Exercise description: Copy each line of the data that has "must" in it.

[Stored items from a collection]
++++++++++
-- ==== Sys2Proof/Decode.lean ====
section
/-! DEFINITION. The decoder of R104 over the opcode map of R103, total over all 2^32 words, and after it the encoder from the same map. -/

namespace Sys2Proof

/-- Why a word is Illegal (R104, R105). The core reports each of them as IllegalCommand (R264). -/
inductive IllegalWord where
  /-- A bit of [31:10] or [7:6] is set. -/
  | reservedBitSet
  /-- No row of R103 has this OP with this DIR. -/
  | noSuchCommand
  /-- PRIM = 1 on a command that does not take PRIM. -/
  | primNotTaken
  deriving DecidableEq, Repr

/-- A row of R103: OP, DIR, and the command for each PRIM the row takes (`ext` is none where PRIM must be 0). -/
structure CommandRow where
  op : BitVec 6
  dir : Bool
  toy : Instr
  ext : Option Instr
  deriving DecidableEq, Repr

/-- The rows whose PRIM must be 0 (R103). -/
def plainRows : List CommandRow :=
  [⟨0x01, false, .permIp, none⟩,
   ⟨0x02, false, .permIpinv, none⟩,
   ⟨0x03, false, .permEp, none⟩,
   ⟨0x04, false, .permP4, none⟩,
   ⟨0x05, false, .sbox0, none⟩,
   ⟨0x06, false, .sbox1, none⟩,
   ⟨0x07, false, .roundF, none⟩,
   ⟨0x08, false, .keysched, none⟩,
   ⟨0x09, false, .toyEnc, none⟩,
   ⟨0x09, true, .toyDec, none⟩,
   ⟨0x0B, false, .unpadLen, none⟩,
   ⟨0x0D, false, .xfer, none⟩]

/-- The rows that take PRIM (R103). -/
def primRows : List CommandRow :=
  [⟨0x0A, false, .pad .toy, some (.pad .ext)⟩,
   ⟨0x0C, false, .unpadScan .toy, some (.unpadScan .ext)⟩,
   ⟨0x10, false, .ecbEnc .toy, some (.ecbEnc .ext)⟩,
   ⟨0x10, true, .ecbDec .toy, some (.ecbDec .ext)⟩,
   ⟨0x11, false, .cbcEnc .toy, some (.cbcEnc .ext)⟩,
   ⟨0x11, true, .cbcDec .toy, some (.cbcDec .ext)⟩,
   ⟨0x12, false, .cfbEnc .toy, some (.cfbEnc .ext)⟩,
   ⟨0x12, true, .cfbDec .toy, some (.cfbDec .ext)⟩,
   ⟨0x13, false, .ctrEnc .toy, some (.ctrEnc .ext)⟩,
   ⟨0x13, true, .ctrDec .toy, some (.ctrDec .ext)⟩]

/-- The opcode map of R103. -/
def commandRows : List CommandRow := plainRows ++ primRows

/-- R104: the command a latched word encodes, or why it encodes none. -/
def decode (w : BitVec 32) : Except IllegalWord Instr :=
  if w.extractLsb' 10 22 != 0 || w.extractLsb' 6 2 != 0 then
    .error .reservedBitSet
  else
    match commandRows.find? (fun r => r.op == w.extractLsb' 0 6 && r.dir == w.getLsbD 8) with
    | none => .error .noSuchCommand
    | some r =>
      if w.getLsbD 9 then
        match r.ext with
        | some i => .ok i
        | none => .error .primNotTaken
      else .ok r.toy

/-- The command word's fields put together (R100): 22 zero bits, PRIM, DIR, 00, OP. -/
def commandWord (op : BitVec 6) (dir prim : Bool) : BitVec 32 :=
  0#22 ++ BitVec.ofBool prim ++ BitVec.ofBool dir ++ 0#2 ++ op

/-- PRIM as a bit (R101). -/
def Prim.bit : Prim → Bool
  | .toy => false
  | .ext => true

/-- The word of a command (R103, R111). -/
def encode : Instr → BitVec 32
  | .permIp => commandWord 0x01 false false
  | .permIpinv => commandWord 0x02 false false
  | .permEp => commandWord 0x03 false false
  | .permP4 => commandWord 0x04 false false
  | .sbox0 => commandWord 0x05 false false
  | .sbox1 => commandWord 0x06 false false
  | .roundF => commandWord 0x07 false false
  | .keysched => commandWord 0x08 false false
  | .toyEnc => commandWord 0x09 false false
  | .toyDec => commandWord 0x09 true false
  | .pad p => commandWord 0x0A false p.bit
  | .unpadLen => commandWord 0x0B false false
  | .unpadScan p => commandWord 0x0C false p.bit
  | .xfer => commandWord 0x0D false false
  | .ecbEnc p => commandWord 0x10 false p.bit
  | .ecbDec p => commandWord 0x10 true p.bit
  | .cbcEnc p => commandWord 0x11 false p.bit
  | .cbcDec p => commandWord 0x11 true p.bit
  | .cfbEnc p => commandWord 0x12 false p.bit
  | .cfbDec p => commandWord 0x12 true p.bit
  | .ctrEnc p => commandWord 0x13 false p.bit
  | .ctrDec p => commandWord 0x13 true p.bit

/-- The command this decoder reads from a table row's `nbits` bits `w` (R107: a command is one 32-bit word). -/
def decodeTableWord (nbits w : Nat) : Option Instr :=
  (decode (BitVec.ofNat 32 (w % 2 ^ nbits))).toOption

end Sys2Proof
end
++++++++++
Response:
/-- A row of R103: OP, DIR, and the command for each PRIM the row takes (`ext` is none where PRIM must be 0). -/
/-- The rows whose PRIM must be 0 (R103). -/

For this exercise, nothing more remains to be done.